Each record is to be written out exactly as it appears.

━━━━━ Information provided ━━━━━

-- ==== Sys2Proof/Machine/Charset.lean ====
section
/-!
DEFINITION. The charset mapper operations CSFWD and CSINV (R80, R81).
-/

namespace Sys2Proof.Machine

/-- R80's pseudocode. -/
def csfwdReply (arg : Byte) : Except Raise Reply :=
  if 31 < arg.toNat then .error ⟨.operandOutOfDomain, 0⟩ else .ok { outA := [symbolOf arg] }

/-- R81's pseudocode: "invalid" is a result, not an error. -/
def csinvReply (arg : Byte) : Except Raise Reply := .ok { outA := [valueOf arg] }

/-- CSFWD (R80). -/
def execCsfwd (arg : BitVec 8) (s : State) : Host.Outcome State Fault Refusal :=
  completeNone s (csfwdReply arg)

/-- CSINV (R81). -/
def execCsinv (arg : BitVec 8) (s : State) : Host.Outcome State Fault Refusal :=
  completeNone s (csinvReply arg)

end Sys2Proof.Machine
end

━━━━━

Task answer =>
-- ==== Sys2Proof/Machine/Charset.lean ====
section
/-!
DEFINITION. The charset mapper operations CSFWD and CSINV (R80, R81).
-/

namespace Sys2Proof.Machine

/-- R80's pseudocode. -/
def csfwdReply (arg : Byte) : Except Raise Reply :=
  if 31 < arg.toNat then .error ⟨.operandOutOfDomain, 0⟩ else .ok { outA := [symbolOf arg] }

/-- R81's pseudocode: "invalid" is a result, not an error. -/
def csinvReply (arg : Byte) : Except Raise Reply := .ok { outA := [valueOf arg] }

/-- CSFWD (R80). -/
def execCsfwd (arg : BitVec 8) (s : State) : Host.Outcome State Fault Refusal :=
  completeNone s (csfwdReply arg)

/-- CSINV (R81). -/
def execCsinv (arg : BitVec 8) (s : State) : Host.Outcome State Fault Refusal :=
  completeNone s (csinvReply arg)

end Sys2Proof.Machine
end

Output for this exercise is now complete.